Um número absolutamente alarmante para iniciar este artigo: cem milhões. Este é, aproximadamente, o número de pessoas hoje no Brasil que não tem acesso a tratamento de esgoto. Como resultado, doenças que atrasam a vida de crianças em fase escolar e adultos que já trabalham. Os números são impressionantes: em 2018, foram 15 mil vidas perdidas em decorrência de “saneamento ambiental inadequado” no Brasil, com 346 mil internações, sendo que uma parte não desprezível dos atingidos é de crianças e jovens. Dessa forma, qualidade de vida e produtividade são diretamente afetadas.
A aprovação do Novo Marco do Saneamento Básico ocorreu no Senado com uma votação realmente expressiva: 65 votos favoráveis e apenas 13 contrários. Agora seguirá para a sanção presidencial, o que deve ocorrer em breve. A partir da aprovação deste novo marco do saneamento básico no Brasil podemos observar que um serviço antes não acessível a praticamente metade da população brasileira passará a estar acessível nos próximos anos.
O que é o novo marco do saneamento?
Os três pontos mais essenciais deste novo marco são os seguintes:
(i) a necessidade de licitação e competição entre empresas (essas que podem ser as que já exercem o serviço atualmente ou novas empresas de origem privada);
(ii) o direcionamento em formato de metas para universalização dos serviços e;
(iii) regulação mais direta do setor por parte da Agência Nacional de Águas (ANA).

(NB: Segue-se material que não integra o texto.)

-- ==== Sys2Proof/Machine/Channels.lean ====
section
/-!
DEFINITION. The DRAM channels: the slot rule (spec/07 R268 to R276), the timing and hammer guards (spec/06 R235 to R246),
refresh, the scrubber and repairs (spec/05 R195, R204 to R207), the flip mask (R218 to R220), power-down, parity recovery,
quick retrains and the rebuild of a rank (spec/06 R251 to R261).
-/

namespace Sys2Proof.Machine

/-- The tables of a pavilion in force. -/
def Part.tables (s : Part) (p : Nat) : PavTables := s.vint.inForce.tables.get PavTables.zero p

/-- The slot descriptor k of a channel in force (spec/07 R270). -/
def Part.descriptor (s : Part) (c k : Nat) : Nat := bits ((s.tables (c / 8)).slots.get 0 (c % 8)) (16 * k) 16

/-- The reason a request is returned in a response: withheld (spec/08 R310). -/
def statusWithheld : Nat := 3

/-- Withheld requests step out of their queues (spec/06 R244): 64 on a subchannel; a further read of a slice goes back to its
ingress pavilion, where it is held; a write has completed, so it keeps its place, as a further request of an engine does, and
gets no slot. -/
def Part.withhold (s : Part) (c u : Nat) : Part :=
  iter ((s.chan c).queue.filter fun q => q.sub == u && (s.chan c).isThrottled q) s fun s q =>
    if !(s.chan c).queue.contains q then s
    else if ((s.chan c).withheld.filter fun r => r.sub == u).length < 64 then
      s.onChan c fun v => { v with queue := v.queue.erase q, withheld := v.withheld ++ [q] }
    else if q.write || 4096 ≤ q.owner then s
    else match (s.pav (c / 8)).tasks.find? (fun t => t.id == q.task) with
      | none => s
      | some t => ((s.abortTask (c / 8) t).count .withheldReturned c).sendBack (c / 8) t.msg statusWithheld

/-- A request of an internal requester is withheld on a channel of a pavilion: its engine stalls (spec/06 R244). -/
def Part.stalled (s : Part) (p who : Nat) : Bool :=
  (List.range 8).any fun k => (s.chan (p * 8 + k)).withheld.any fun q => q.owner == who

/-! ## Refresh (spec/06 R233 to R235) -/

/-- One refresh in the unit of the debt: 390 × the transfer rate, so that a frame of 16,384 transfers adds a whole number. -/
def Part.refreshUnit (s : Part) (c : Nat) : Nat := 390 * s.od .dramSpeed (c / 8)

/-- Same-bank refreshes that may be postponed: four refresh intervals of four each (log entry 25). -/
def postponeLimit : Nat := 16

/-- What a slot adds to the debt of each rank of its subchannel: four same-bank refreshes in 3.9 µs, or in 1.95 µs at the doubled
rate. -/
def Part.slotDebt (s : Part) (c : Nat) : Nat := 4 * 16 * 100 * (if s.od .refreshRate c = 1 then 2 else 1)

/-- A rank that takes commands. -/
def Part.rankRuns (s : Part) (c r : Nat) : Bool := let st := s.rankState c r; st == 2 || st == 3 || st == 4

/-- The rank of a subchannel with the most debt at or above a limit, the lowest first. -/
def Part.refreshDue (s : Part) (c u limit : Nat) : Option Nat :=
  let d (r : Nat) : Nat := (s.chan c).debt.getD (u * 4 + r) 0
  let l := (List.range 4).filter fun r => s.rankRuns c r && decide (limit ≤ d r)
  l.find? fun r => l.all fun t => decide (d t ≤ d r)

/-- The slot's time passes: the ranks of the subchannel that take commands owe more refreshes (spec/06 R233, R235). -/
def Part.addDebt (s : Part) (c u : Nat) : Part :=
  let d := s.slotDebt c
  let runs := (List.range 4).map (s.rankRuns c)
  s.onChan c fun v => { v with debt := v.debt.zipIdx.map fun q =>
    if q.2 / 4 == u && runs.getD (q.2 % 4) false then q.1 + d else q.1 }

/-- What a refresh does to banks of a rank: their rows close (spec/06 R232) and their activation counts fall (R240). -/
def ChanState.refreshed (v : ChanState) (r : Nat) (on : Nat → Bool) : ChanState :=
  { v with
    openRows := v.openRows.filter fun e => !on e.1
    raa := (v.raa.map fun e => (e.1, if on e.1 then e.2 - v.raaDec.getD r 0 else e.2)).filter fun e => e.2 != 0 }

/-- Refresh one bank of each bank group of a rank, in every logical rank of its stack. -/
def Part.refresh (s : Part) (c u r : Nat) : Part :=
  let b := (s.chan c).refPtr.get 0 (u * 4 + r)
  let unit := s.refreshUnit c
  s.onChan c fun v =>
    ({ (v.refreshed r fun k => k % 256 / 128 == u && k % 16 == r * 4 + b) with
      debt := v.debt.set (u * 4 + r) (v.debt.getD (u * 4 + r) 0 - unit)
      refPtr := v.refPtr.set 0 (u * 4 + r) ((b + 1) % 4) }).note (.refresh u r b)

/-- Refresh every bank of a rank (spec/06 R262, R263). -/
def Part.refreshAll (s : Part) (c r : Nat) : Part := s.onChan c fun v => v.refreshed r fun k => keyRank k == r

/-- Issue an RFM command to a bank (spec/06 R240). -/
def Part.rfm (s : Part) (c k : Nat) : Part :=
  (s.onChan c fun v => { v with
    rfmDue := v.rfmDue.erase k
    openRows := v.openRows.erase k
    raa := v.raa.modify 0 k (· - v.raaInit.getD (keyRank k) 0) }.note (.rfm k)).count .rfmIssued c

/-! ## Issuing a burst -/

/-- The flip mask of a channel as FLIP_CONTROL applies it (spec/05 R218). -/
def Part.flipMask (s : Part) (c : Nat) : Nat :=
  let m := s.od .flipMask c
  let k := s.od .flipControl c
  (if bit k 3 then bits m 0 512 else 0) ||| (if bit k 2 then bits m 512 128 <<< 512 else 0)

/-- The armed mask matches a write (spec/05 R218, R219). -/
def Part.flipMatches (s : Part) (c : Nat) (q : QEnt) : Bool :=
  let k := s.od .flipControl c
  s.od .flipStatus c == 1 &&
    (if bits k 5 2 = 0 then bits k 4 1 == q.sub
     else bits k 5 2 == 1 && s.entryAddress c q == s.od .flipAddress c)

/-- Reads of a burst that have come, or are in flight, are older than a write of it (spec/05 R195). -/
def Part.overtake (s : Part) (c x : Nat) : Part :=
  let s := s.onChan c fun v => { v with inflight := v.inflight.map fun r => if r.burst == x then { r with stale := true } else r }
  s.onPav (c / 8) fun v => { v with tasks := v.tasks.map fun t =>
    { t with got := t.got.map fun g => if g.burst == x then { g with stale := true } else g } }

/-- What the write of a queue entry stores: a line of the part's own tables as it stands now, coded SDDC (spec/02 R62, spec/05 R211). -/
def Part.stored (s : Part) (c : Nat) (q : QEnt) : Nat := if q.line then sddcEncode (s.lineBits (c / 8) q.burst) else q.value

/-- Write a burst, with the flip mask if it is armed and matches (spec/05 R219). -/
def Part.writeNow (s : Part) (c : Nat) (q : QEnt) : Part :=
  let q := { q with value := s.stored c q }
  let s := s.overtake c q.burst
  if s.flipMatches c q then
    let a := s.entryAddress c q
    let s := s.putDram (c / 8) q.burst (q.value ^^^ s.flipMask c) q.inl
    ((s.setOd .flipStatus c 2).setOd .flipLast c a).logEv 0x0E08 a 0 none (c / 8)
  else s.putDram (c / 8) q.burst q.value q.inl

/-- Count a served burst of a slice (spec/07 R279, R301): under its class or as open traffic. -/
def Part.countBurst (s : Part) (c : Nat) (q : QEnt) : Part :=
  if 4096 ≤ q.owner then s else
  let s := s.count (if q.label = ownOpen then .sliceBurstsOpen else .sliceBurstsClass) q.owner
  s.onPav (c / 8) fun v => { v with delivered := v.delivered.modify 0 (q.owner * 2 + b2n q.write) (· + 1) }

/-- A class owns slots of a direction in the table of a channel. -/
def Part.ownsSlots (s : Part) (c k : Nat) (write : Bool) : Bool :=
  (List.range 1024).any fun j => let d := s.descriptor c j; bits d 10 5 == k && bit d 15 == write

/-- The guard holds the burst: the request stays and the slot carries no data (spec/06 R238). -/
def Part.guardHold (s : Part) (c : Nat) (q : QEnt) : Part :=
  let a := s.entryAddress c q
  (s.count .guardHolds c).logLimited (0x0F010000 + c) nsPerMs 0x0F01 a 0 none (c / 8)

/-- Serve a queued request: a write goes to DRAM, a read is in flight with what DRAM holds now. -/
def Part.serveEntry (s : Part) (c : Nat) (q : QEnt) : Part :=
  let s := s.onChan c fun v => { v with queue := v.queue.erase q }
  let s := if 0 < q.label && q.label < 16 && !s.ownsSlots c q.label q.write then s.count .swapCarryover 0 else s
  let s := (s.commandsOf c q).countBurst c q
  if q.write then s.writeNow c q
  else
    let value := s.getDram (c / 8) q.burst
    s.onChan c fun v => { v with inflight := v.inflight ++ [{ q with value := value }] }

/-! ## The scrubber (spec/05 R204 to R207) -/

/-- Ranks the scrubber visits: in service, rebuilding and spare. -/
def Part.scrubRanks (s : Part) (c : Nat) : List Nat := (List.range 4).filter (s.rankRuns c)

/-- Where a scrub pointer stands (spec/05 R204): a rank and a burst of the bank group in it. A pointer at a rank that the scrubber no
longer visits goes on with the next one; none past the last. -/
def Part.scrubPlace (s : Part) (c n : Nat) : Option (Nat × Nat) :=
  let per := (s.geom (c / 8)).groupBursts
  let l := s.scrubRanks c
  if l.contains (n / per) then some (n / per, n % per) else (l.find? fun r => decide (n / per < r)).map fun r => (r, 0)

/-- The scrub read that a pointer names (spec/05 R204): rank, bank, row, column in this order; none past the last rank. -/
def Part.scrubEntry (s : Part) (c u g n : Nat) : Option QEnt :=
  let p := c / 8
  let gm := s.geom p
  let per := gm.groupBursts
  (s.scrubPlace c n).map fun z =>
    let r := z.1
    let y := z.2
    let bank := y / (per / 4)
    let row := y % (per / 4) / 2 ^ (gm.c + gm.s)
    let col := y % 2 ^ (gm.c + gm.s) / 2 ^ gm.s
    let cid := y % 2 ^ gm.s
    let layer := s.od .rankLayer (c * 4 + r)
    let x := if layer = 0xFF then s.spareFirst (c * 4 + r) u g + y
      else gm.unplace ⟨c % 8, u, layer, g, bank, row, col * 16 + cid⟩
    { sub := u, group := g, bank := r * 4 + bank, row := row, write := false, owner := byScrub, label := ownScrub
      hint := false, slice := 0, lpage := 0, burst := x, task := 0, value := 0, waits := 0, cid := cid, inl := false, stale := false
      line := false }

/-- A scrub pass runs on a channel. -/
def ChanState.scrubbing (v : ChanState) : Bool := v.passStart != 0

/-- The scrub read due in a bank group: none outside a pass and where the pointer has wrapped in this pass. -/
def Part.scrubNext (s : Part) (c u g : Nat) : Option QEnt :=
  let v := s.chan c
  if !v.scrubbing || v.scrubDone.get 0 (u * 8 + g) != 0 then none else s.scrubEntry c u g (v.scrubPtr.get 0 (u * 8 + g))
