/-- A fault of the lane itself (spec/03 R140): at the start of the line's sub-block, or of the first one of a full decode, or of the
whole page for the CRC. -/
def laneFault (t : CodecTask) (k : Nat) : CodecFault :=
  if k = 5 then ⟨faultCrc, 0xFF, 0xFFFFFFFF⟩ else ⟨0x0C00 + k, if t.use = .warmRead then t.line / 16 else 0, 0⟩

/-- What a decode comes to with its repeat (spec/03 R140). -/
inductive Decode2 where
  | good (s : Part) (v : Nat)
  | waits (s : Part)
  | faulted (s : Part)

/-- Decode with one repeat on another lane. `fault`: the first lane faults with this code offset. A decode that meets
damaged codebook tables faults, and its repeat waits for their reload (spec/03, races). The fault of the first decode is logged
and that of the repeat counted, also where they differ (DESIGN CHOICE, log entry 194). -/
def Part.decodeTwice (s : Part) (p : Nat) (t : CodecTask) (fault : Nat) : Decode2 :=
  let raw := t.sealed_.word.raw
  let damaged := (s.pav p).cbInvalid && !raw
  let first : Except CodecFault Nat :=
    if t.again then .error (laneFault t 1)
    else if fault != 0 then .error (laneFault t fault)
    else if damaged then .error (laneFault t 1)
    else s.decodeTask t
  match first with
  | .ok v => .good s v
  | .error f =>
    let s := if t.again then s else s.logFault p t f
    if damaged then .waits s else
    match s.decodeTask t with
    | .ok v => .good (s.count .codecRetryOk 0) v
    | .error g => .faulted ((s.count (faultEntry g.code) 0).count .sliceCodecFaults t.slice)

/-! ## Ending codec tasks -/

/-- The task of a conversion or read as the home's functions take it. -/
def CodecTask.task (t : CodecTask) : Task :=
  ⟨0, if t.use = .conversion then .convert else .readCask, t.msg, t.slice, t.lpage, t.line, [], [], false, t.frame⟩

/-- The key slot that a move's page takes (spec/04 R175): the active one for storage it acquires, its own in a fixed
frame. -/
def Part.moveSlot (s : Part) (c : Cell) (sl : Nat) : Nat := if c.fixed then c.keySel else s.od .sliceKeyActive sl

/-- A promotion has its page (spec/02 R82): a frame within the plot, or it is skipped. -/
def Part.endPromotion (s : Part) (p sl lp page : Nat) : Part :=
  let c := s.cell p sl lp
  let slot := s.moveSlot c sl
  let v := c.version + 1
  if c.fixed then s.readyFixed p sl lp { c with tier := tierHot, slotClass := 0, version := v } page else
  match s.takeFrame p sl false with
  | none => (s.dropMove p sl lp).count .movesSkipped 0
  | some (loc, s) =>
    let s := s.storePage p sl lp loc slot page v (fun _ => 0) byMigration ownMigration
    s.readyMove p sl lp { c with tier := tierHot, slotClass := 0, version := v, keySel := slot, loc := loc } 0

/-- The compressor has a page of the engine (spec/02 R82, spec/03 R122, R131, R134): a demotion, or a re-code. -/
def Part.endCompress (s : Part) (p sl lp page : Nat) (recode : Bool) : Part :=
  let c := s.cell p sl lp
  match (s.pav p).moves.find? (fun m => m.slice == sl && m.lpage == lp) with
  | none => s
  | some m =>
    let slot := s.moveSlot c sl
    let v := m.new.version
    if page = 0 then
      (s.versionCheck sl v).readyMove p sl lp { c with tier := tierZero, slotClass := 0, version := v, loc := if c.fixed then c.loc else 0 } 0
    else
      let book := s.od .sliceCodebook sl
      let k := makeCask (s.lengths book) book (s.od .codebookGeneration book) (s.od .slicePageCode sl) page
      if k.cls = 7 && !recode then (s.dropMove p sl lp).count .demoteIncompressible 0
      else if c.fixed then
        let loc := m.new.loc
        (if k.cls = 7 then s.readyFixed p sl lp { c with tier := tierHot, slotClass := 0, version := v, loc := loc } page
         else s.readyFixed p sl lp { c with tier := tierWarm, slotClass := k.cls, version := v, loc := loc } k.pack)
      else match s.takeSlot p sl k.cls true with
        | none => (s.dropMove p sl lp).count (if recode then .codebookRecodeSkipped else .movesSkipped) 0
        | some (loc, s) =>
          let s := s.storeCask p sl lp loc slot v k byCodec ownCodec
          s.readyMove p sl lp { c with tier := tierWarm, slotClass := k.cls, version := v, keySel := slot, loc := loc } 0
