-- ==== Sys2Proof/Machine/Compile.lean ====
section
/-!
DEFINITION. Widafa, the vintage compiler (spec/07 R278 to R293): slot tables, placement of regions, meters, ingress shares,
plans; and the hardware checker (R294).
-/

namespace Sys2Proof.Machine

/-! ## Slot tables (spec/07 R268 to R273, R289, R291) -/

/-- Owner code REFRESH (spec/07 R271). -/
def codeRefresh : Nat := 20
/-- Owner code NONE. -/
def codeNone : Nat := 21
/-- A code that no descriptor uses, for a position still free while a table is laid out. -/
def codeFree : Nat := 31

/-- T_RW of spec/07 R272. -/
def turnRW (rate : Nat) : Nat := if rate ≤ 6400 then 3 else 4

/-- T_WR of spec/07 R272. -/
def turnWR (rate : Nat) : Nat :=
  if rate ≤ 4800 then 8 else if rate ≤ 5600 then 9 else if rate ≤ 6400 then 10 else if rate ≤ 7200 then 11 else 12

/-- What a subchannel's table is to hold: the owners of each direction with their slots per residue, the refresh and scrub
slots, the least open slots. -/
structure SlotNeed where
  rate    : Nat
  reads   : List (Nat × Nat)
  writes  : List (Nat × Nat)
  refresh : Nat
  scrubR  : Nat
  scrubW  : Nat
  openMin : Nat
  deriving DecidableEq, Repr

/-- A table: the owner code of each of the 1,024 slots, and its write blocks. -/
structure SlotTable where
  codes  : List Nat
  blocks : Nat
  deriving DecidableEq, Repr

/-- Owned read slots, R of spec/07 R291. -/
def SlotNeed.ownedReads (q : SlotNeed) : Nat := 8 * (q.reads.map (·.2)).sum + q.scrubR

/-- Owned write slots, W of spec/07 R291. -/
def SlotNeed.ownedWrites (q : SlotNeed) : Nat := 8 * (q.writes.map (·.2)).sum + q.scrubW

/-- Every slot that is not open, but for the open minimum. -/
def SlotNeed.used (q : SlotNeed) : Nat :=
  q.ownedReads + q.ownedWrites + q.refresh + (if q.ownedWrites = 0 then 0 else turnRW q.rate + turnWR q.rate)

/-- b_w of spec/07 R291. -/
def SlotNeed.blocks (q : SlotNeed) : Nat :=
  if q.ownedWrites = 0 then 0
  else max (ceilDiv (q.ownedWrites + turnRW q.rate + turnWR q.rate) 64)
    (ceilDiv (16 * q.ownedWrites) (q.ownedReads + q.ownedWrites))

/-- Take the first free position of a list from an index on, then from its start. -/
def takePos (pos : List Nat) (start owner : Nat) (t : List Nat) : List Nat :=
  match (pos.drop start ++ pos.take start).find? fun k => t.getD k 0 == codeFree with
  | some k => t.set k owner
  | none => t

/-- Spread `n` slots of an owner over positions (spec/07 R291, steps 3 and 4). -/
def spread (pos : List Nat) (n owner : Nat) (t : List Nat) : List Nat :=
  iter (List.range n) t fun t j => takePos pos (j * pos.length / n) owner t

/-- Free positions of a residue among the positions of a direction. -/
def freeAt (pos t : List Nat) (res : Nat) : List Nat := pos.filter fun k => k % 8 == res && t.getD k 0 == codeFree

/-- Place an owner at every residue; the slots it lacks are added up. -/
def placeOwner (pos : List Nat) (o : Nat × Nat) (t : List Nat × Nat) : List Nat × Nat :=
  iter (List.range 8) t fun t r =>
    let free := freeAt pos t.1 r
    (spread free o.2 o.1 t.1, t.2 + (o.2 - free.length))

/-- Lay out a table (spec/07 R291), or the slots short. -/
def SlotNeed.layout (q : SlotNeed) : Except Nat SlotTable :=
  let short := q.used + q.openMin - 1024
  if short != 0 then .error short else
  let b := q.blocks
  let first := (16 - b) * 64
  let t := (List.range 1024).map fun k =>
    if b != 0 && (decide (k < turnWR q.rate) || (decide (first ≤ k) && decide (k < first + turnRW q.rate))) then codeNone else codeFree
  let rd := List.range first
  let wr := (List.range (1024 - first)).map (· + first)
  let t := spread wr q.scrubW ownScrub (spread rd q.scrubR ownScrub (spread rd q.refresh codeRefresh t))
  let r := iter q.reads (t, 0) fun t o => placeOwner rd o t
  let w := iter q.writes r fun t o => placeOwner wr o t
  if w.2 != 0 then .error w.2 else
  let left := (w.1.filter (· == codeFree)).length
  if left < q.openMin then .error (q.openMin - left)
  else .ok ⟨w.1.map fun o => if o = codeFree then ownOpen else o, b⟩

/-- The descriptors of a table as one number of 16-bit pieces (spec/07 R270). -/
def SlotTable.encode (t : SlotTable) : Nat :=
  let first := (16 - t.blocks) * 64
  (t.codes.zipIdx.map fun q => ((if first ≤ q.2 then 2 ^ 15 else 0) + q.1 * 1024) <<< (16 * q.2)).foldl (· ||| ·) 0

/-! ## Meters (spec/07 R278, R279) -/

/-- A slice takes part in a compile: it is not FREE. -/
def Part.live (s : Part) (sl : Nat) : Bool := s.od .sliceState sl != 0

/-- Regions of a slice homed on a pavilion in a placement map. -/
def Part.regionsOn (s : Part) (sl p : Nat) : Nat :=
  ((s.slice sl).grants.filter fun e => let v := s.place sl e.1; placeValid v && placeHome v == p).length

/-- Regions of a slice that are placed. -/
def Part.regionsAll (s : Part) (sl : Nat) : Nat :=
  ((s.slice sl).grants.filter fun e => placeValid (s.place sl e.1)).length

/-- The guarantee of a slice in a direction. -/
def Part.guarantee (s : Part) (sl dir : Nat) : Nat := if dir = 0 then s.od .sliceGuaranteeRead sl else s.od .sliceGuaranteeWrite sl

/-- The meter rate of a slice on a pavilion in bursts per frame (spec/07 R279): G × 256 / rate is G × F / 64 B. -/
def Part.meterRate (s : Part) (sl p dir : Nat) : Nat :=
  if !s.live sl || s.od .sliceServiceClass sl = 0 || s.regionsAll sl = 0 then 0
  else ceilDiv (s.guarantee sl dir * s.regionsOn sl p * 256) (s.od .dramSpeed p * s.regionsAll sl)

/-- The depth of a meter (spec/07 R279). -/
def meterDepth (rate : Nat) : Nat := max (2 * rate) 72

/-- A slice makes its class active on a pavilion (spec/07 R278). -/
def Part.activeOn (s : Part) (sl p : Nat) : Bool :=
  s.live sl && s.od .sliceServiceClass sl != 0 && decide (0 < s.regionsOn sl p) &&
    decide (0 < s.guarantee sl 0 + s.guarantee sl 1)

/-- The slices of the part, numbered 0 to 4,095 (spec/00 R8). -/
def Part.allSlices (s : Part) : List Nat := (s.slices.filter fun e => e.2.created && decide (e.1 < 4096)).map (·.1)

/-- The active classes of a pavilion, ascending. -/
def Part.activeClasses (s : Part) (p : Nat) : List Nat :=
  ((List.range 15).map (· + 1)).filter fun c =>
    s.allSlices.any fun sl => s.od .sliceServiceClass sl == c && s.activeOn sl p

/-- Meter rates of a pavilion's slices in the classes kept, at a factor in thousandths: by slice × 2 + direction. -/
def Part.ratesOf (s : Part) (p : Nat) (classes : List Nat) (k : Nat) : Sparse Nat :=
  (s.allSlices.filter fun sl => classes.contains (s.od .sliceServiceClass sl)).foldl (fun m sl =>
    ((m.set 0 (sl * 2) (s.meterRate sl p 0 * k / 1000)).set 0 (sl * 2 + 1) (s.meterRate sl p 1 * k / 1000))) []

/-- The sum of a class's meter rates in a direction. -/
def Part.classRate (s : Part) (rates : Sparse Nat) (c dir : Nat) : Nat :=
  ((rates.filter fun e => e.1 % 2 == dir && s.od .sliceServiceClass (e.1 / 2) == c).map (·.2)).sum

/-- Subchannels of a pavilion in service: S of spec/07 R288. -/
def Part.subsOf (s : Part) (p : Nat) : Nat := 2 * ((List.range 8).filter fun k => s.od .channelState (p * 8 + k) == 2).length

/-- Ranks of a channel of a pavilion, spares included. -/
def Part.ranksOf (s : Part) (p : Nat) : Nat := ((List.range 4).filter fun r => s.rankState (p * 8) r != 0).length

/-- Slots per residue of a class in a direction (spec/07 R283, R288). -/
def classSlots (rate headroom subs least : Nat) : Nat :=
  if rate = 0 then 0 else max least (ceilDiv (rate * (1000 + headroom)) (8 * subs * 1000))

/-- Migration slots per residue and direction (spec/07 R289). -/
def Part.migrationSlots (s : Part) (p : Nat) : Nat := ceilDiv (16 * s.od0 .migrationBandwidth) (s.od .dramSpeed p * s.subsOf p)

A diferença que isso pode fazer para o provimento dos serviços é a seguinte: a partir de agora, ao contrário da situação atual que se encontrava em boa parte do país, haverá necessidade direta de se estabelecerem prazos e metas realísticas para que o serviço seja colocado em operação.
Tal mudança nos faz lembrar o que ocorreu no final dos anos 90 com a privatização das telecomunicações. Naquele momento o país não possuía sequer 20 milhões de linhas de telefonia fixa. Por mais que o desenho regulatório tenha permitido uma concentração razoavelmente forte neste setor, hoje temos mais de uma linha móvel por habitante no país – o que mostra como, de fato, o serviço foi universalizado.
E as críticas?
Existe uma crítica sobre o atual movimento de que se trataria de uma privatização de um item tão essencial para as pessoas quanto a água. Porém, o que deve ser observado, é que não se trata de uma privatização do recurso em si, mas sim da possibilidade de execução do serviços envolvidos em saneamento básico por empresas privadas (lembrando que não necessariamente serviços serão realizados por essas empresas, dado que deverá ser resolvido este assunto após licitação em cada um dos municípios).
Outro aspecto que deve ser levado em consideração é que o Estado passará a entrar em definitivo como regulador da atuação, função essa que hoje não é tão diretamente executada – ou mesmo não gera sanções a quem não cumpre metas, mesmo quando elas eventualmente existirem. Mais uma vez é importante frisar que isso não significa que a gestão necessariamente ocorrerá por meio de empresas privadas (pode ser que ocorra pelas próprias empresas já existentes), mas sim que haverá um direcionamento mais rigoroso em relação a universalização do serviço e, na prática, sanção a quem não cumprir com suas metas.
O motivo do título deste artigo é bastante simples: com a possibilidade real de universalização dos serviços de saneamento básico nos próximos anos, sairemos de uma situação lastimável para outra que pode, enfim, nos trazer ao atual século em termos de saúde. Afinal, muitas doenças que hoje combatemos em um verdadeiro enxugar de gelo terão sua presença fortemente reduzida com essa mudança.
No Brasil de 2020, a dificuldade de se superar a maior pandemia em cem anos pode ser aliviada em partes por termos um sistema de saúde que abrace a todos, mas certamente por nossa situação em relação ao saneamento básico é mais complicada. É como se um problema urgente (a pandemia do coronavírus) viesse se sobrepor a um outro urgente e importante (a necessidade de aumentarmos o acesso a saneamento básico no país).
Hoje é mais fácil encontrar alguém com acesso a 4G do que com acesso a água encanada e esgoto tratado em nosso país. A mudança desse cenário não é instantânea, mas certamente terá como primeiro passo essa aprovação deste ano. Afinal, coleta de esgoto e água tratada são condições BÁSICAS para o cidadão do século XXI.